Problem requirements:
Set down, character for character, everything in the records below from the line holding "([.agetFillDone 4, .subPush" down to the line holding "1024 0, .depidRead", and no other line.

Input records:
-- ==== Sys2Proof/Tests/Slice0.lean ====
section
/-! SUPPORT. Tests: ill-formed terms, words written out from the spec's encodings, one step of an instruction on a small state with the
result worked out from its rule, and for every statement with hypotheses a state and operands that meet them. -/

open Sys2Proof Sys2Proof.Machine

namespace Sys2Proof.Tests

set_option Elab.async false

/-! ### Terms that are no instruction: one for each check of `Instr.wf` -/

theorem test_wf_refuses_moves :
    ([.move .s 0 0 0, .move .s 0 5 5, .move .v0 0 1023 5, .move .s 0 708 5, .transfer .x0 0 0 0, .transfer .x0 0 826 5,
      .sysResume 0 1026, .sysAbort 0 1024] : List Instr).all (fun i => !i.wf) = true := by decide

theorem test_wf_refuses_micro_ops :
    ([.microNop 5 0, .microNop 0 4, .aget 8 0 0 0 0, .aget 0 4 0 0 0, .aget 0 0 (2 ^ 24) 0 0, .aget 0 0 (2 ^ 16) 0 0, .waitt 16 0 0,
      .stream 8 0 512 0 0, .stream 0 1024 512 0 0, .stream 0 0 (2 ^ 19 + 512) 0 0, .stream 0 0 0 0 0, .stream 0 0 (257 * 512) 0 0,
      .accw 8 0 0 0 0, .accw 0 8 0 0 0, .accw 0 0 (2 ^ 16) 0 0, .accadd 8 0 0 0 0, .accadd 0 8 0 0 0, .accadd 0 0 (2 ^ 16) 0 0] :
      List Instr).all (fun i => !i.wf) = true := by decide

theorem test_wf_refuses_more_micro_ops :
    ([.escale 8 0 0 0, .escale 0 4 0 0, .ebias 8 0 0 0, .ebias 0 4 0 0, .eact 128 0 0, .eact 3 0 0, .eact 4 0 0, .eqnt 8 0 0 0,
      .eqnt 0 2 0 0, .estore 8 0 0 0 0, .estore 0 8 0 0 0, .estore 0 0 (2 ^ 16) 0 0, .sig (2 ^ 13) 0 0, .bflip 5 0, .bflip 0 4,
      .mloop 0 1 0 0, .mloop 4 1 0 0, .mloop 1 0 0 0, .mloop 1 (2 ^ 24) 0 0, .mjmp (2 ^ 11) 0 0, .mparm 8 0 0 0 0, .mparm 0 8 0 0 0,
      .mparm 0 0 (2 ^ 24) 0 0, .mend 5 0, .mend 0 4] : List Instr).all (fun i => !i.wf) = true := by decide

theorem test_wf_refuses_core_turns :
    ([.agetFillDone 4, .subPush .c0 8, .subReturn .c1 8, .signalApply 1024 0 0 [1], .signalApply 0 64 0 [1], .signalApply 0 0 4096 [1],
      .depidRead 1024 0, .depidRead 0 (2 ^ 32), .packageForward 16, .dispatch 64 0, .dispatch 0 16, .dispenserServe 1024 0,
      .dispenserServe 0 16, .taskRetire 1024 0, .taskRetire 0 (2 ^ 32), .permitExpire 1024 0, .permitExpire 0 256, .timedClearStart 1024 0,
      .timedClearStart 0 (2 ^ 32), .timedTaskStart 1024 0, .timedTaskStart 0 (2 ^ 32), .pushComplete 1024 0, .pushComplete 0 4096,
      .segmentMoveComplete 1024 0, .segmentMoveComplete 0 4096, .recallComplete 1024 0 none, .recallComplete 0 4096 none,
      .hazelWaitRetry 1024, .softError 1024 0 0, .softError 0 4096 0, .softError 0 0 393216, .descriptorCacheFill 4096,
      .overlayRegionReload 16] : List Instr).all (fun i => !i.wf) = true := by decide

theorem test_wf_refuses_package_turns :
    ([.evictionComplete 65536 0, .evictionComplete 0 (2 ^ 32), .fetchComplete 65536 0 true, .fetchComplete 0 (2 ^ 32) true,
      .poolRetry 65536 0, .poolRetry 0 (2 ^ 32), .tsplitDone 65536 0, .ganderElement 4 0, .ganderElement 0 16, .rowPacketReceive 4,
      .pullReceive 4, .retPacketReceive 4, .freeReceive 4, .freeAckReceive 4, .permitAnswerReceive 1024 0 true,
      .permitAnswerReceive 0 (2 ^ 24) true, .flitReceive 24 default, .replayRequest 24 0, .timeBeacon 24 0 0, .linkTrainingDone 24 true 0 0,
      .schedUnclaimed 24 0, .clusterStart 64, .selftestDone 64 true, .hbmTrainingDone 8 true] : List Instr).all (fun i => !i.wf) = true := by
  decide

theorem test_wf_refuses_commands :
    ([.contextCreate 1024 0, .contextCreate 0 16, .contextDestroy 1024, .contextDestroyed 1024, .preempt 1024, .hostResume 1024 none,
      .hostAbort 1024 none, .kload 1024 default, .klaunch 1024 [], .kunload 1024, .qpush 16 0 0, .qpush 0 16 0, .dspcfg 1024 0 0 0,
      .dspcfg 0 16 0 0, .ttw 65536 0 0 none, .ttw 0 (2 ^ 32) 0 none, .tsplit 65536 0, .mgmtPload 65536 0 0, .mgmtPload 0 (2 ^ 32) 0,
      .lenable 24, .ldisable 24, .lclr 24, .collcfg 16 0 [], .collcfg 0 64 [], .pmcfg 1024 0, .frheadWrite 1024 none none none,
      .tensorDescriptorWrite 65536 default none] : List Instr).all (fun i => !i.wf) = true := by decide

theorem test_wf_accepts :
    ([.nop, .move .s 0 645 644, .transfer .x0 7 0 0, .add 0 644, .sysAbort 0 1026, .stream 1 1023 (256 * 512 + 511) 4 3, .mloop 3 1 0 0,
      .signalApply 1023 63 4095 [0, 1], .ganderElement 3 15, .contextCreate 1023 15, .overlayRegionReload 15] : List Instr).all Instr.wf = true := by
  decide

/-! ### Words, bit by bit from R51 and R62 to R65: guard, destination, source -/

/-- The spec's own examples: fmul.b16 is written to DST 814, vclt.i8 has opcode 146 (R63). -/
theorem test_decode_spec_examples :
    decodeMove .v0 (0b000#3 ++ 0b1100101110#10 ++ 0b00000000101#11) = .ok (.fmul .v0 .b16 0 5) ∧
    decodeMove .v1 (0b000#3 ++ 0b1101100010#10 ++ 0b00101000101#11) = .ok (.vclt .v1 .i8 0 325) := by
  refine ⟨?_, ?_⟩ <;> rfl

/-- One word of each family of the S map, R62: opcode 0 stands at DST 720, s4 at source 644, guard 3. -/
theorem test_decode_s_families :
    decodeMove .s (0b011#3 ++ 0b1011010000#10 ++ 0b01010000100#11) = .ok (.add 3 644) ∧          -- 0
    decodeMove .s (0b011#3 ++ 0b1011010101#10 ++ 0b01010000100#11) = .ok (.div 3 644) ∧          -- 5
    decodeMove .s (0b011#3 ++ 0b1011110010#10 ++ 0b01010000100#11) = .ok (.pass 3 644) ∧         -- 34
    decodeMove .s (0b011#3 ++ 0b1011110011#10 ++ 0b01010000100#11) = .ok (.ceq 3 644) ∧          -- 35
    decodeMove .s (0b011#3 ++ 0b1011111001#10 ++ 0b01010000100#11) = .ok (.ld8 3 644) ∧          -- 41
    decodeMove .s (0b011#3 ++ 0b1100001101#10 ++ 0b01010000100#11) = .ok (.acas 3 644) ∧         -- 61
    decodeMove .s (0b011#3 ++ 0b1100010011#10 ++ 0b10000000010#11) = .ok (.sysAbort 3 1026) ∧    -- 67, FUNC 2
    decodeMove .s (0b011#3 ++ 0b1100010011#10 ++ 0b01010000100#11) = .ok (.sysResume 3 644) ∧    -- 67
    decodeMove .s (0b011#3 ++ 0b1100010111#10 ++ 0b01010000100#11) = .ok (.nbrk 3 644) ∧         -- 71
    decodeMove .s (0b011#3 ++ 0b1100011000#10 ++ 0b01010000100#11) = .ok (.sld 3 644) ∧          -- 72
    decodeMove .s (0b011#3 ++ 0b1100100010#10 ++ 0b01010000100#11) = .ok (.sstat 3 644) ∧        -- 82
    decodeMove .s (0b011#3 ++ 0b1100100011#10 ++ 0b01010000100#11) = .error .unassignedTrigger := by
  refine ⟨?_, ?_, ?_, ?_, ?_, ?_, ?_, ?_, ?_, ?_, ?_, ?_⟩ <;> rfl  -- 83

/-- One word of each family of the V map, R63; a5 is source 5. -/
theorem test_decode_v_families :
    decodeMove .v0 (0b000#3 ++ 0b1011010010#10 ++ 0b00000000101#11) = .ok (.vadd .v0 .i8 0 5) ∧   -- 2
    decodeMove .v0 (0b000#3 ++ 0b1011010011#10 ++ 0b00000000101#11) = .error .unassignedTrigger ∧ -- 3: I has no fourth suffix
    decodeMove .v0 (0b000#3 ++ 0b1101111100#10 ++ 0b00000000101#11) = .ok (.rmax .v0 .i32 0 5) ∧  -- 172
    decodeMove .v0 (0b000#3 ++ 0b1110001000#10 ++ 0b00000000101#11) = .ok (.vsel .v0 0 5) ∧       -- 184
    decodeMove .v0 (0b000#3 ++ 0b1110001011#10 ++ 0b00000000101#11) = .ok (.qnt .v0 0 5) ∧        -- 187
    decodeMove .v0 (0b000#3 ++ 0b1110010011#10 ++ 0b00000000101#11) = .ok (.vins .v0 0 5) ∧       -- 195
    decodeMove .v0 (0b000#3 ++ 0b1110011001#10 ++ 0b00000000101#11) = .ok (.vsct .v0 0 5) ∧       -- 201
    decodeMove .v0 (0b000#3 ++ 0b1110100110#10 ++ 0b00000000101#11) = .ok (.porder .v0 0 5) ∧     -- 214
    decodeMove .v0 (0b000#3 ++ 0b1110101100#10 ++ 0b00000000101#11) = .ok (.mfirst .v0 0 5) ∧     -- 220
    decodeMove .v0 (0b000#3 ++ 0b1110110000#10 ++ 0b00000000101#11) = .ok (.rlvl .v0 0 5) ∧       -- 224
    decodeMove .v0 (0b000#3 ++ 0b1110110001#10 ++ 0b00000000101#11) = .error .unassignedTrigger ∧ -- 225
    decodeMove .v0 (0b000#3 ++ 0b1011000011#10 ++ 0b10000000001#11) = .ok (.mkWrite .v0 0 1025) := by
  refine ⟨?_, ?_, ?_, ?_, ?_, ?_, ?_, ?_, ?_, ?_, ?_, ?_⟩ <;> rfl

/-- M, C0, C1, X0 and the moves into registers and ports: R53, R55, R57, R64, R65; 1025 is the short immediate 1. -/
theorem test_decode_other_slots :
    decodeMove .m (0b000#3 ++ 0b1011010110#10 ++ 0b10000000001#11) = .ok (.mstat 0 1025) ∧        -- 6
    decodeMove .m (0b000#3 ++ 0b1011010111#10 ++ 0b10000000001#11) = .error .unassignedTrigger ∧  -- 7
    decodeMove .c1 (0b000#3 ++ 0b1011111000#10 ++ 0b10000000001#11) = .ok (.calq .c1 0 1025) ∧    -- 40
    decodeMove .c1 (0b000#3 ++ 0b1011111001#10 ++ 0b10000000001#11) = .error .unassignedTrigger ∧ -- 41
    decodeMove .c0 (0b000#3 ++ 0b1011000100#10 ++ 0b10000000001#11) = .ok (.dixWrite .c0 0 1025) ∧
    decodeMove .c0 (0b000#3 ++ 0b1011000101#10 ++ 0b10000000001#11) = .ok (.dwr .c0 0 1025) ∧
    decodeMove .m (0b000#3 ++ 0b1011001011#10 ++ 0b10000000001#11) = .ok (.move .m 0 715 1025) ∧
    decodeMove .s (0b000#3 ++ 0b1010000101#10 ++ 0b10000000001#11) = .ok (.move .s 0 645 1025) ∧
    decodeMove .v1 (0b000#3 ++ 0b1011000000#10 ++ 0b00101000101#11) = .ok (.o0Append .v1 0 325) ∧
    decodeMove .s (0b000#3 ++ 0b1011000001#10 ++ 0b10000000001#11) = .ok (.o1Append .s 0 1025) ∧
    decodeMove .s (0b000#3 ++ 0b1011000010#10 ++ 0b10000000001#11) = .ok (.rtWrite .s 0 1025) ∧
    decodeMove .x1 (0b000#3 ++ 0b1100111010#10 ++ 0b10000000001#11) = .ok (.spx .x1 0 1025) ∧
    decodeMove .x1 (0b000#3 ++ 0b1100111011#10 ++ 0b10000000001#11) = .ok (.spd .x1 0 1025) ∧
    decodeMove .x0 (0b000#3 ++ 0b1100011010#10 ++ 0b10000000001#11) = .ok (.transfer .x0 0 794 1025) := by
  refine ⟨?_, ?_, ?_, ?_, ?_, ?_, ?_, ?_, ?_, ?_, ?_, ?_, ?_, ?_⟩ <;> rfl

Expected answer:
    ([.agetFillDone 4, .subPush .c0 8, .subReturn .c1 8, .signalApply 1024 0 0 [1], .signalApply 0 64 0 [1], .signalApply 0 0 4096 [1],
      .depidRead 1024 0, .depidRead 0 (2 ^ 32), .packageForward 16, .dispatch 64 0, .dispatch 0 16, .dispenserServe 1024 0,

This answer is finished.